Title : On a scale from one to ten
Abstract:
How you can read how much pain someone else has? In biomedicine there is a widespread us of Melzack and Walls gate-control theory that describes that pain is a bio-psycho-social phenomenon, where it is impossible to separate the different components from each other. Phenomenological theories about pain describe pain as unconscious and embodied, and characterized by its interiority that others cannot share with the pain sufferer in both biomedicine and anthropology can pain be characterized as both a personal experience and a relational phenomenon.

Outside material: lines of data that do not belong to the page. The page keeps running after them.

-- ==== Sys2Proof/Certificates/Slice0/Obligations.lean ====
section
/-! DEFINITION. The statements for the provers: what the numbered rules of the specification say that a command does. -/

open Sys2Proof Sys2Proof.Machine

/-! ### Steps -/

/-- A step takes the command at the front of the queue and executes it with the queue's rest (the model's queue, assumption 1). -/
def Obligations.StepRunsTheFront : Prop :=
  ∀ (s : State) (i : Instr) (rest : List Instr), step { s with pending := i :: rest } = exec i { s with pending := rest }

/-- On an empty queue, while no program of the service trio has anything to do, 10 ns pass: the timebase advances by one unit, or
stands still while a backward phase step is worked off, and for one unit in a frame that is lengthened (assumption 1). At a multiple
of 10 units every hold-off counter above 1 counts down (R321; the last unit is the model's choice, assumption 68). -/
def Obligations.IdlePassesTime : Prop :=
  ∀ s : State, s.pending = [] → (pass s).firmware = none →
    let later := { s with timebase := s.timebase + 1 }
    let counted := decide ((s.timebase + 1).toNat % 10 = 0)
    (0 < s.ftu.hold → step s = .next { s with ftu := { s.ftu with hold := s.ftu.hold - 1 } }) ∧
    (s.ftu.hold = 0 → s.lengthens = true →
      step s = .next { s with ftu := { s.ftu with slew := s.ftu.slew + 1, corrected := true } }) ∧
    (s.ftu.hold = 0 → s.lengthens = false → counted = false → step s = .next later) ∧
    (s.ftu.hold = 0 → s.lengthens = false → counted = true → ∃ t, step s = .next t ∧ { t with mcs := s.mcs } = later ∧
      (∀ r : RegRef, (∀ g, g < 64 → (gctlR g).off ≠ r.off) → t.reg r = s.reg r) ∧
      ∀ g, g < 64 → let n := s.rf (gctlR g) 31 16; t.reg (gctlR g) = setFld (s.reg (gctlR g)) 31 16 (if 2 ≤ n then n - 1 else n))

/-- Nothing stops the machine: every command has an effect in every state, whatever its operands (assumption 33), and so every step
answers a next state. -/
def Obligations.NeverStops : Prop :=
  (∀ (i : Instr) (s : State), ∃ t, exec i s = .next t) ∧ ∀ s : State, ∃ t, step s = .next t

/-- No core holds an interrupt request that the Event Gatherer does not raise, and nothing raised awaits the end of the step. -/
def RequestsRaised (s : State) : Prop :=
  s.evg.raised = [] ∧ ∀ (c : Nat) (k : IntClass), k ∈ (s.core c).intReq → s.requested c k = true

/-- The invariant of requests holds right after reset. -/
def Obligations.ResetRequestsRaised : Prop := RequestsRaised State.reset

/-- The machine right after reset (R9, R18, R33, R405, R456): every register but those that the reset itself writes holds its Reset
value; the service trio alone runs, in Voted mode, about to execute the boot ROM's first instruction at PL3 with W = 1; the compute dies
are Off, no season is in force, ALARM_N is asserted. That memory and the general registers start as zero is the model's choice
(assumptions 2 and 3). -/
def Obligations.ResetState : Prop :=
  let s := State.reset
  (∀ r : RegRef, r.off ≠ rstCauseR.off → r.off ≠ (rstat svcTrio).off → s.reg r = r.dflt) ∧
  s.reg ⟨.modIdent, 0, 0, 0⟩ = 0x00D821C000000000 ∧ (∀ d, d < 12 → s.reg (mapR d) = 0x000000000002C688) ∧
  s.rf rstCauseR 15 8 = 1 ∧ s.rf rstCauseR 0 0 = 0 ∧ s.rf rstCauseR 63 32 = 1 ∧ s.trioMode svcTrio = 2 ∧
  (∀ d, d < 12 → s.dieState d = 0) ∧ (∀ t, t < 84 → s.powered t = false) ∧ s.seasonsOn = false ∧ s.bootStore = true ∧
  (∀ c, c < 252 → (s.core c).run = .held) ∧ (∀ c, 252 ≤ c → c < 255 → (s.core c).run = .running ∧
    (s.core c).arch.pc = 0x3FFFFFF00000 ∧ (s.core c).pl = 3 ∧ (s.core c).w = true) ∧
  s.pending = [] ∧ s.timebase = 0 ∧ s.power.alarm = true

/-- Every step keeps it: whatever a command does to sources, routes, enables, contexts and cores, at the end of the step every
request that a core still holds has an eligible source behind it. -/
def Obligations.EveryStepKeepsRequests : Prop :=
  ∀ s t : State, RequestsRaised s → step s = .next t → RequestsRaised t

/-- The end of a position of core `c` in which no posted store has been refused changes no core's registers, context, reservation,
merging buffer, caches or TLBs, no byte of memory, no home, no other unit; of the registers of the Module Configuration Space only
trigger states, the core's counters and the Event Gatherer's pending bits and drop counts may change. -/
def Obligations.PositionEndFrame : Prop :=
  ∀ (s : State) (c : CoreId) (pc : Dword) (h : Happened) (slot : Option SlotSt), s.refusals = [] →
    let t := retired s c pc h slot
    (t.core c.val).arch = ((s.core c.val).advance slot).arch ∧
    (∀ x, x ≠ c.val → (t.core x).arch = (s.core x).arch ∧ (t.core x).halted = (s.core x).halted) ∧
    (∀ x, (t.core x).own = (s.core x).own ∧ (t.core x).run = (s.core x).run ∧ (t.core x).ctx = (s.core x).ctx ∧
      (t.core x).resv = (s.core x).resv ∧ (t.core x).merge = (s.core x).merge ∧ (t.core x).l1i = (s.core x).l1i ∧
      (t.core x).l1d = (s.core x).l1d ∧ (t.core x).itlb = (s.core x).itlb ∧ (t.core x).dtlb = (s.core x).dtlb ∧
      (t.core x).tlb2 = (s.core x).tlb2 ∧ (t.core x).frame = (s.core x).frame) ∧
    (∀ a, t.byte a = s.byte a) ∧ t.poison = s.poison ∧ t.msc = s.msc ∧ t.homes = s.homes ∧ t.trios = s.trios ∧
    t.pending = s.pending ∧ t.timebase = s.timebase ∧ t.net = s.net ∧ t.ioBuf = s.ioBuf ∧ t.fills = s.fills ∧ t.gce = s.gce ∧ t.ftu = s.ftu ∧ t.mcc = s.mcc ∧
    t.sec = s.sec ∧ t.links = s.links ∧ t.power = s.power ∧ t.sole = s.sole ∧ t.boot = s.boot ∧
    (∀ r : RegRef, (∀ id, id < 512 → r.off ≠ (lsrc id).off) → (∀ n, n < 6 → r.off ≠ ((PmcBlock.core c.val).cnt n).off) →
      (∀ g, g < 64 → r.off ≠ (pendR g).off) → r.off ≠ (RegRef.mk .evgStat 0 0 0).off → t.reg r = s.reg r)

/-! ### Computational instructions -/

/-- The INT instructions on two sources and one (R39, R46): each sends its result to rd, visible one position later. -/
def IntegerResults : Prop :=
  ∀ (s s1 : State) (c : CoreId) (o : OpsA), Ready s c s1 →
    let a := (s1.core c.val).g o.rs1
    let b := (s1.core c.val).g o.rs2
    let d := (s1.core c.val).g o.rd
    let aw : Word := a.truncate 32
    let bw : Word := b.truncate 32
    let out := fun (v : Dword) =>
      (.next (retired (sends s1 c false o.rd v 1 0 0) c (s.core c.val).arch.pc {} none) : Host.Outcome State Fault Refusal)
    exec (.add c o) s = out (a + b) ∧ exec (.sub c o) s = out (a - b) ∧ exec (.and c o) s = out (a &&& b) ∧
    exec (.or c o) s = out (a ||| b) ∧ exec (.xor c o) s = out (a ^^^ b) ∧ exec (.andn c o) s = out (a &&& ~~~b) ∧
    exec (.orn c o) s = out (a ||| ~~~b) ∧ exec (.xnor c o) s = out (~~~(a ^^^ b)) ∧
    exec (.sll c o) s = out (a <<< (b.toNat % 64)) ∧ exec (.srl c o) s = out (a >>> (b.toNat % 64)) ∧
    exec (.sra c o) s = out (a.sshiftRight (b.toNat % 64)) ∧ exec (.ror c o) s = out (a.rotateRight (b.toNat % 64)) ∧
    exec (.slt c o) s = out (if a.toInt < b.toInt then 1 else 0) ∧ exec (.sltu c o) s = out (if a.toNat < b.toNat then 1 else 0) ∧
    exec (.min c o) s = out (if a.toInt < b.toInt then a else b) ∧ exec (.max c o) s = out (if a.toInt < b.toInt then b else a) ∧
    exec (.minu c o) s = out (if a.toNat < b.toNat then a else b) ∧ exec (.maxu c o) s = out (if a.toNat < b.toNat then b else a) ∧
    exec (.addw c o) s = out ((aw + bw).signExtend 64) ∧ exec (.subw c o) s = out ((aw - bw).signExtend 64) ∧
    exec (.sllw c o) s = out ((aw <<< (b.toNat % 32)).signExtend 64) ∧
    exec (.srlw c o) s = out ((aw >>> (b.toNat % 32)).signExtend 64) ∧
    exec (.sraw c o) s = out ((aw.sshiftRight (b.toNat % 32)).signExtend 64) ∧
    exec (.clz c o) s = out (BitVec.ofNat 64 (clz64 a)) ∧ exec (.ctz c o) s = out (BitVec.ofNat 64 (ctz64 a)) ∧
    exec (.popc c o) s = out (BitVec.ofNat 64 (popCount a)) ∧
    exec (.sexb c o) s = out ((a.truncate 8 : BitVec 8).signExtend 64) ∧
    exec (.sexh c o) s = out ((a.truncate 16 : BitVec 16).signExtend 64) ∧ exec (.sexw c o) s = out (aw.signExtend 64) ∧
    exec (.zexw c o) s = out (aw.zeroExtend 64) ∧ exec (.selnz c o) s = out (if b ≠ 0 then a else d) ∧
    exec (.selz c o) s = out (if b = 0 then a else d)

I have conducted field work on an orthopedic surgical ward, where I have studied how nurses reads the patients pain and the reasons she has to relieve pain and how these reasons influence her reading of the patients pain. When the nurses on the orthopedic surgical ward read the patients' pain, the nurse's senses are at stake in the immediate context. But her sensory impressions are not alone. They are influenced and shaped in a complex interaction with her past experiences with both her own and others' experience of pain and the knowledge she has that constitute her clinical gaze. In the immediate reading of the patient, the nurse's interpretation of what she observed was always affected by the doubt she had about the validity of the patient’s statement.
The nurses relations to the patients was also affected by the institutional requirements to use the VAS-scale to document the patient's pain, but the use of the vas-scale was just a small part of the double gaze that the nurse uses in her perception of the patient. Nurse classifications of patients also had impact on how nurses and patients interacted and interpreted each other. The nurses used the classifications as a kind of manual for how different types of patients should be perceived and what kind of actions she should choose in relation to the specific patient.
Some of the motivations the nurse has to relieve patients' pain are also linked to her identity as a good nurse: If the nurse is good at reading the patient's pain and subsequent relieve the pain, she will be recognized as a good nurse at both the institutional and relational level. The better she can fulfill the institutional demands, the more institutional recognition she will get as a competent nurse. And the better she can relieve pain and mobilize patients, the more recognition she gets on the relational level and thus enhance her identity as a good nurse.
Audience Take Away:
- Better understanding of the complex world of pain.
- A listing of some of the factors that influence nurses perceptions of acute pain in patients in an orthopedic ward.